EX-10 8 exh10_1lettertogreen.htm EXHIBIT 10.1 LETTER TO MICHAEL GREEN

 

 

January 2, 2007

Michael Green

30407 Hidden Valley

Castaic, CA 91384

Dear Michael:

I am pleased to confirm our offer of employment with Vitesse Semiconductor Corporation as General Counsel, you will report directly to Chris Gardner.

Your compensation for this position will be $7,885.00 bi-weekly, which is equivalent to $205,000.00 on an annual basis. You will receive paychecks bi-weekly. In the event the stock option plan is reinstituted, we will also recommend that the Board of Directors grant you an option to purchase 50,000 shares of Vitesse Common Stock at the fair market value then in effect. This purchase would be subject to the approval of the Vitesse Board of Directors and appropriate State and Federal agencies, as well as the vesting conditions, exercise price and restrictions applicable to the option plan. After approval, the details of the stock option plan would be made available to you under separate cover.

You will also receive a sign-on bonus in the amount of $20,000. This bonus will be paid with your first paycheck at Vitesse and will be taxable income to you. Vitesse will withhold the appropriate federal and state taxes.

In the event of a Change of Control, you will receive Severance Pay.

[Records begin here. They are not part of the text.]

-- ==== Sys2Proof/Tests/Slice0.lean ====
section
/-! SUPPORT. The model's own tests. Expected results are those of `spec/95_test_vectors.md` (S, V, P, named at each test)
or of a rule's own example; then, for each statement with hypotheses, a concrete witness that meets them. -/
namespace Sys2Proof.Machine.Tests

open Sys2Proof Sys2Proof.Machine Sys2Proof.Config

/-! ## Well-formedness: one check, with the first term it refuses (R58) -/

theorem test_wf_refuses_rdcr_4 : wellFormed (.rdcr 4) = false := by decide
theorem test_wf_accepts_rdcr_3 : wellFormed (.rdcr 3) = true := by decide

/-! ## Decoding: words written out from the encoding of R57 and R59, bit by bit -/

theorem test_decode_DECODE : decodeWord (0b00000001_000000010010001101000101#32) = .ok (.decode 0x012345#24) := rfl
theorem test_decode_RDPIX : decodeWord (0b00000010_000000000011011111111111#32) = .ok (.rdpix 14335#24) := rfl
theorem test_decode_RDCR : decodeWord (0b00000011_000000000000000000000010#32) = .ok (.rdcr 2#24) := rfl
theorem test_decode_rdcr_reserved : decodeWord 0x03000004#32 = .error (.rdcrOperand 4#24) := rfl
theorem test_decode_zero : decodeWord 0#32 = .error (.reservedOp 0#8) := rfl
theorem test_table_word : decodeTableWord 32 0x02FFFFFF = some (.rdpix 0xFFFFFF#24) := rfl
theorem test_encode_V4 : encode (.decode 0x1F000#24) = 0x0101F000#32 := by decide

/-! ## The function layer -/

/-- V2, the rows that tell plane order and bit order apart. -/
theorem test_rowDecode_V2 :
    rowDecode 0x00#8 0xFF#8 = [2, 2, 2, 2, 2, 2, 2, 2] ∧ rowDecode 0xAA#8 0x55#8 = [1, 2, 1, 2, 1, 2, 1, 2] ∧
    rowDecode 0x80#8 0x00#8 = [1, 0, 0, 0, 0, 0, 0, 0] ∧ rowDecode 0x01#8 0x80#8 = [2, 0, 0, 0, 0, 0, 0, 1] ∧
    rowDecode 0xF0#8 0xCC#8 = [3, 3, 1, 1, 2, 2, 0, 0] ∧ rowDecode 0x12#8 0x34#8 = [0, 0, 2, 3, 0, 2, 1, 0] := by
  decide

/-- V3 forward, the rows for tiles (7, 8) and (13, 15). -/
theorem test_forward_V3 :
    cellIndex 7 8 3 5 = 7621 ∧ pairAddr 0 963 = 0x786 ∧ cellIndex 13 15 7 7 = 14335 ∧ pairAddr 0 1791 = 0xDFE ∧
    pairCell 136 = 1032 := by decide

/-- V3 inverse, cells 5000 and 1033. -/
theorem test_inverse_V3 :
    cellAddr 0 5000 = 1054 ∧ cellCol 5000 = 0 ∧ cellTileId 5000 = 4 * 16 + 1 ∧ cellRow 5000 = 7 ∧
    cellAddr 0 1033 = 272 ∧ cellCol 1033 = 1 := by decide

/-! ## The commands, one step each on a small state -/

/-- The next state of an outcome, if it is one: outcomes compared by `decide`. -/
def nextOf : Host.Outcome State Fault Refusal → Option State
  | .next t => some t
  | .fault _ => none
  | .refused _ => none

theorem eq_next {o : Host.Outcome State Fault Refusal} {t : State} (h : nextOf o = some t) : o = .next t := by
  cases o <;> simp_all [nextOf]

/-- The machine at power-up with 4608 bytes (V4). -/
def small : State := State.powerUp 4608

/-- V4: `DECODE 512` fits 4608 bytes with nothing to spare. -/
theorem test_decode_accepted_V4 : nextOf (exec (.decode 512) small) =
    some { small with offset := 512, st := .busy, responses := [none] } := by decide

/-- V4: `DECODE 513` is one byte too far; `OFFSET` and `SCAN` stay 0. -/
theorem test_decode_too_short_V4 : nextOf (exec (.decode 513) small) =
    some { small with st := .fault, fc := .inputTooShort, responses := [none] } := by decide

/-- V5: in `IDLE`, the state check comes before the operand check. -/
theorem test_rdpix_not_ready_V5 : nextOf (exec (.rdpix 0xFFFFFF) small) =
    some { small with st := .fault, fc := .notReady, responses := [none] } := by decide

/-- R90: in `DONE` a cell is returned as a word. -/
theorem test_rdpix_returns_cell : nextOf (exec (.rdpix 14335) { small with st := .done, raster := [(14335, 2)] }) =
    some { small with st := .done, raster := [(14335, 2)], responses := [some 2] } := by decide

/-- V5: in `FAULT` with `FC = 1`, `RDCR 1` returns 0x13. -/
theorem test_rdcr_status_V5 : nextOf (exec (.rdcr 1) { small with st := .fault, fc := .inputTooShort }) =
    some { small with st := .fault, fc := .inputTooShort, responses := [some 0x13] } := by decide

/-- V6: `RDCR 3` with the largest buffer needs bit 24. -/
theorem test_rdcr_buflen_V6 : (State.powerUp 16777216).readCR 3 = some 0x01000000#32 := rfl

/-- V5: an illegal word in `FAULT` is ignored and `FC` stays 1. -/
theorem test_illegal_in_fault_V5 : nextOf (takeCommand 0#32 { small with st := .fault, fc := .inputTooShort }) =
    some { small with st := .fault, fc := .inputTooShort, responses := [none] } := by decide

/-! ## The block step, host moves, scheduling -/

/-- V7: one step at `SCAN = 136` writes the cells 1032 to 1039. -/
theorem test_step_V7 : nextOf (step { State.powerUp 8192 with
      st := .busy, offset := 0x1000, scan := 136, mem := [(0x1110, 0x55#8), (0x1111, 0xAA#8)] }) =
    some { State.powerUp 8192 with
      st := .busy, offset := 0x1000, scan := 137, mem := [(0x1110, 0x55#8), (0x1111, 0xAA#8)]
      raster := [(1032, 2), (1033, 1), (1034, 2), (1035, 1), (1036, 2), (1037, 1), (1038, 2), (1039, 1)] } := by decide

“Change of Control” means each occurrence of any of the following:

(a)              The acquisition, directly or indirectly, by any person or group (within the meaning of Section 13(d)(3) of the Securities Exchange Act of 1934, as amended), of beneficial ownership of more than 51% of the aggregate outstanding voting power of the capital stock of Vitesse;

(b)   (i) Vitesse consolidates with or merges into another entity and is not the surviving entity or conveys, transfers or leases all or substantially all of its property and assets to another person, or (ii) any entity consolidates with or merges into Vitesse in a transaction pursuant to which the outstanding voting capital stock of Vitesse is reclassified or changed into or exchanged for cash, securities or other property, other than any such transaction described in this clause (ii) in which no person or group (within the meaning of Section 13(d)(3) of the Securities Exchange Act of 1934, as amended) has, directly or indirectly, acquired beneficial ownership of more than 51% of the aggregate outstanding voting capital stock of Vitesse; or

 

Michael Green

January 2, 2007

Page 2 of 2

 

 

 

(c)

Approval by Vitesse’s shareholders of the complete liquidation or dissolution of Vitesse.

“Severance Pay” means six (6) months of Executive’s base salary (at the amount before any proposed reduction) payable in a lump sum on the date of termination of employment.

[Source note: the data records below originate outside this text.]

-- ==== Sys2Proof/Machine/Z80Arith.lean ====
section
/-! DEFINITION. Z80 arithmetic and logic (spec/47_z80_arith_logic_rotate_bit.md, sections 1 and 2). -/

namespace Sys2Proof.Machine

/-- What an 8-bit ALU instruction leaves in A, and the flags, from A, the source and CF (47 R571 to R578). -/
abbrev Alu8 := Byte → Byte → Bool → Byte × ZFlags

/-- ADD A,s (47 R571). -/
def alu8Add : Alu8 := fun a v _ => add8 a v false

/-- ADC A,s (47 R572). -/
def alu8Adc : Alu8 := fun a v c => add8 a v c

/-- SUB s (47 R573). -/
def alu8Sub : Alu8 := fun a v _ => sub8 a v false

/-- SBC A,s (47 R574). -/
def alu8Sbc : Alu8 := fun a v c => sub8 a v c

/-- AND s (47 R575). -/
def alu8And : Alu8 := fun a v _ => (a &&& v, logicFlags (a &&& v) true)

/-- OR s (47 R576). -/
def alu8Or : Alu8 := fun a v _ => (a ||| v, logicFlags (a ||| v) false)

/-- XOR s (47 R577). -/
def alu8Xor : Alu8 := fun a v _ => (a ^^^ v, logicFlags (a ^^^ v) false)

/-- CP s: A is unchanged (47 R578). -/
def alu8Cp : Alu8 := fun a v _ => (a, (sub8 a v false).2)

/-- An 8-bit ALU instruction on a source value. -/
def accumulate (f : Alu8) (v : Byte) : Op (List Nat) := do
  let z ← z80Regs
  let r := f z.a v z.flags.c
  setZ80 fun z => { z with a := r.1 }
  setFlags r.2
  pure []

/-- ADD with a register or (HL) (47 R571). -/
def execZAddR (o : ZOp8) (s : State) : Host.Outcome State Fault Refusal :=
  runZ80 (.zAddR o) (fun _ => do
    let v ← readOp8 o
    accumulate alu8Add v) s

/-- ADD n (47 R571). -/
def execZAddN (n : Byte) (s : State) : Host.Outcome State Fault Refusal :=
  runZ80 (.zAddN n) (fun _ => accumulate alu8Add n) s

/-- ADD with (IX+d) or (IY+d) (47 R571). -/
def execZAddXd (x : Idx) (d : Byte) (s : State) : Host.Outcome State Fault Refusal :=
  runZ80 (.zAddXd x d) (fun _ => do
    let v ← readXd x d
    accumulate alu8Add v) s

/-- ADC with a register or (HL) (47 R572). -/
def execZAdcR (o : ZOp8) (s : State) : Host.Outcome State Fault Refusal :=
  runZ80 (.zAdcR o) (fun _ => do
    let v ← readOp8 o
    accumulate alu8Adc v) s

/-- ADC n (47 R572). -/
def execZAdcN (n : Byte) (s : State) : Host.Outcome State Fault Refusal :=
  runZ80 (.zAdcN n) (fun _ => accumulate alu8Adc n) s

/-- ADC with (IX+d) or (IY+d) (47 R572). -/
def execZAdcXd (x : Idx) (d : Byte) (s : State) : Host.Outcome State Fault Refusal :=
  runZ80 (.zAdcXd x d) (fun _ => do
    let v ← readXd x d
    accumulate alu8Adc v) s

/-- SUB with a register or (HL) (47 R573). -/
def execZSubR (o : ZOp8) (s : State) : Host.Outcome State Fault Refusal :=
  runZ80 (.zSubR o) (fun _ => do
    let v ← readOp8 o
    accumulate alu8Sub v) s

/-- SUB n (47 R573). -/
def execZSubN (n : Byte) (s : State) : Host.Outcome State Fault Refusal :=
  runZ80 (.zSubN n) (fun _ => accumulate alu8Sub n) s

/-- SUB with (IX+d) or (IY+d) (47 R573). -/
def execZSubXd (x : Idx) (d : Byte) (s : State) : Host.Outcome State Fault Refusal :=
  runZ80 (.zSubXd x d) (fun _ => do
    let v ← readXd x d
    accumulate alu8Sub v) s

/-- SBC with a register or (HL) (47 R574). -/
def execZSbcR (o : ZOp8) (s : State) : Host.Outcome State Fault Refusal :=
  runZ80 (.zSbcR o) (fun _ => do
    let v ← readOp8 o
    accumulate alu8Sbc v) s

/-- SBC n (47 R574). -/
def execZSbcN (n : Byte) (s : State) : Host.Outcome State Fault Refusal :=
  runZ80 (.zSbcN n) (fun _ => accumulate alu8Sbc n) s

/-- SBC with (IX+d) or (IY+d) (47 R574). -/
def execZSbcXd (x : Idx) (d : Byte) (s : State) : Host.Outcome State Fault Refusal :=
  runZ80 (.zSbcXd x d) (fun _ => do
    let v ← readXd x d
    accumulate alu8Sbc v) s

/-- AND with a register or (HL) (47 R575). -/
def execZAndR (o : ZOp8) (s : State) : Host.Outcome State Fault Refusal :=
  runZ80 (.zAndR o) (fun _ => do
    let v ← readOp8 o
    accumulate alu8And v) s

/-- AND n (47 R575). -/
def execZAndN (n : Byte) (s : State) : Host.Outcome State Fault Refusal :=
  runZ80 (.zAndN n) (fun _ => accumulate alu8And n) s

/-- AND with (IX+d) or (IY+d) (47 R575). -/
def execZAndXd (x : Idx) (d : Byte) (s : State) : Host.Outcome State Fault Refusal :=
  runZ80 (.zAndXd x d) (fun _ => do
    let v ← readXd x d
    accumulate alu8And v) s

/-- XOR with a register or (HL) (47 R577). -/
def execZXorR (o : ZOp8) (s : State) : Host.Outcome State Fault Refusal :=
  runZ80 (.zXorR o) (fun _ => do
    let v ← readOp8 o
    accumulate alu8Xor v) s

/-- XOR n (47 R577). -/
def execZXorN (n : Byte) (s : State) : Host.Outcome State Fault Refusal :=
  runZ80 (.zXorN n) (fun _ => accumulate alu8Xor n) s

/-- XOR with (IX+d) or (IY+d) (47 R577). -/
def execZXorXd (x : Idx) (d : Byte) (s : State) : Host.Outcome State Fault Refusal :=
  runZ80 (.zXorXd x d) (fun _ => do
    let v ← readXd x d
    accumulate alu8Xor v) s

/-- OR with a register or (HL) (47 R576). -/
def execZOrR (o : ZOp8) (s : State) : Host.Outcome State Fault Refusal :=
  runZ80 (.zOrR o) (fun _ => do
    let v ← readOp8 o
    accumulate alu8Or v) s

/-- OR n (47 R576). -/
def execZOrN (n : Byte) (s : State) : Host.Outcome State Fault Refusal :=
  runZ80 (.zOrN n) (fun _ => accumulate alu8Or n) s

/-- OR with (IX+d) or (IY+d) (47 R576). -/
def execZOrXd (x : Idx) (d : Byte) (s : State) : Host.Outcome State Fault Refusal :=
  runZ80 (.zOrXd x d) (fun _ => do
    let v ← readXd x d
    accumulate alu8Or v) s

/-- CP with a register or (HL) (47 R578). -/
def execZCpR (o : ZOp8) (s : State) : Host.Outcome State Fault Refusal :=
  runZ80 (.zCpR o) (fun _ => do
    let v ← readOp8 o
    accumulate alu8Cp v) s

/-- CP n (47 R578). -/
def execZCpN (n : Byte) (s : State) : Host.Outcome State Fault Refusal :=
  runZ80 (.zCpN n) (fun _ => accumulate alu8Cp n) s

/-- CP with (IX+d) or (IY+d) (47 R578). -/
def execZCpXd (x : Idx) (d : Byte) (s : State) : Host.Outcome State Fault Refusal :=
  runZ80 (.zCpXd x d) (fun _ => do
    let v ← readXd x d
    accumulate alu8Cp v) s

/-- INC on a value: its flags are written, and the result answered (47 R579). -/
def incValue (v : Byte) : Op Byte := do
  let f ← getFlags
  setFlags (incFlags v f)
  pure (v + 1#8)

/-- DEC on a value (47 R580). -/
def decValue (v : Byte) : Op Byte := do
  let f ← getFlags
  setFlags (decFlags v f)
  pure (v - 1#8)

/-- INC r and INC (HL) (47 R579). -/
def execZIncR (o : ZOp8) (s : State) : Host.Outcome State Fault Refusal :=
  runZ80 (.zIncR o) (fun _ => do updateOp8 o incValue; pure []) s

/-- INC (IX+d) and INC (IY+d) (47 R579). -/
def execZIncXd (x : Idx) (d : Byte) (s : State) : Host.Outcome State Fault Refusal :=
  runZ80 (.zIncXd x d) (fun _ => do updateXd x d incValue; pure []) s

/-- DEC r and DEC (HL) (47 R580). -/
def execZDecR (o : ZOp8) (s : State) : Host.Outcome State Fault Refusal :=
  runZ80 (.zDecR o) (fun _ => do updateOp8 o decValue; pure []) s

/-- DEC (IX+d) and DEC (IY+d) (47 R580). -/
def execZDecXd (x : Idx) (d : Byte) (s : State) : Host.Outcome State Fault Refusal :=
  runZ80 (.zDecXd x d) (fun _ => do updateXd x d decValue; pure []) s

/-- CPL (47 R581). -/
def execZCpl (s : State) : Host.Outcome State Fault Refusal :=
  runZ80 .zCpl (fun _ => do
    let f ← getFlags
    setZ80 fun z => { z with a := ~~~z.a }
    setFlags { f with h := true, n := true }
    pure []) s

/-- NEG (47 R582). -/
def execZNeg (s : State) : Host.Outcome State Fault Refusal :=
  runZ80 .zNeg (fun _ => do
    let z ← z80Regs
    let r := sub8 0#8 z.a false
    setZ80 fun z => { z with a := r.1 }
    setFlags r.2
    pure []) s

/-- CCF (47 R583). -/
def execZCcf (s : State) : Host.Outcome State Fault Refusal :=
  runZ80 .zCcf (fun _ => do
    let f ← getFlags
    setFlags { f with h := f.c, c := !f.c, n := false }
    pure []) s

/-- SCF (47 R584). -/
def execZScf (s : State) : Host.Outcome State Fault Refusal :=
  runZ80 .zScf (fun _ => do
    let f ← getFlags
    setFlags { f with c := true, h := false, n := false }
    pure []) s

/-- DAA: decimal arithmetic is refused (30 R196). -/
def execZDaa (s : State) : Host.Outcome State Fault Refusal := refuse .unimplementedBcd s

/-! ### 16-bit arithmetic -/

/-- ADD HL,ss (47 R585). -/
def execZAddHl (p : ZPair) (s : State) : Host.Outcome State Fault Refusal :=
  runZ80 (.zAddHl p) (fun _ => do
    let z ← z80Regs
    let r := add16 z.hl (z.pair p) z.flags
    setZ80 fun z => z.setHl r.1
    setFlags r.2
    pure []) s

/-- ADC HL,ss (47 R586). -/
def execZAdcHl (p : ZPair) (s : State) : Host.Outcome State Fault Refusal :=
  runZ80 (.zAdcHl p) (fun _ => do
    let z ← z80Regs
    let r := adc16 z.hl (z.pair p) z.flags.c
    setZ80 fun z => z.setHl r.1
    setFlags r.2
    pure []) s

/-- SBC HL,ss (47 R587). -/
def execZSbcHl (p : ZPair) (s : State) : Host.Outcome State Fault Refusal :=
  runZ80 (.zSbcHl p) (fun _ => do
    let z ← z80Regs
    let r := sbc16 z.hl (z.pair p) z.flags.c
    setZ80 fun z => z.setHl r.1
    setFlags r.2
    pure []) s

/-- ADD IX,pp and ADD IY,pp (47 R588). -/
def execZAddXx (x : Idx) (p : ZPairX) (s : State) : Host.Outcome State Fault Refusal :=
  runZ80 (.zAddXx x p) (fun _ => do
    let z ← z80Regs
    let r := add16 (z.idx x) (z.pairX x p) z.flags
    setZ80 fun z => z.setIdx x r.1
    setFlags r.2
    pure []) s

/-- INC ss (47 R589). -/
def execZIncPair (p : ZPair) (s : State) : Host.Outcome State Fault Refusal :=
  runZ80 (.zIncPair p) (fun _ => do setZ80 fun z => z.setPair p (z.pair p + 1#16); pure []) s

/-- DEC ss (47 R590). -/
def execZDecPair (p : ZPair) (s : State) : Host.Outcome State Fault Refusal :=
  runZ80 (.zDecPair p) (fun _ => do setZ80 fun z => z.setPair p (z.pair p - 1#16); pure []) s

/-- INC IX and INC IY (47 R589). -/
def execZIncXx (x : Idx) (s : State) : Host.Outcome State Fault Refusal :=
  runZ80 (.zIncXx x) (fun _ => do setZ80 fun z => z.setIdx x (z.idx x + 1#16); pure []) s

/-- DEC IX and DEC IY (47 R590). -/
def execZDecXx (x : Idx) (s : State) : Host.Outcome State Fault Refusal :=
  runZ80 (.zDecXx x) (fun _ => do setZ80 fun z => z.setIdx x (z.idx x - 1#16); pure []) s

end Sys2Proof.Machine
end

In the event you voluntarily terminate your employment with Vitesse prior to completing two full years of service, it is agreed that you will reimburse Vitesse for the sign-on bonus.

This offer is contingent upon your successful passing of a background investigation. In compliance with the Immigration Reform and Control Act of 1986, you will be required to complete the Employment Eligibility Verification Form I-9 and to provide the necessary document(s) listed on the form (see attached) to establish your identity and employment eligibility.

In addition, you will be required to present the following items(s) (if applicable) as verification of the information on your application for employment: 1) your last pay stub from your most recent employer, and 2) proof of academic achievement (original college diploma or final transcript).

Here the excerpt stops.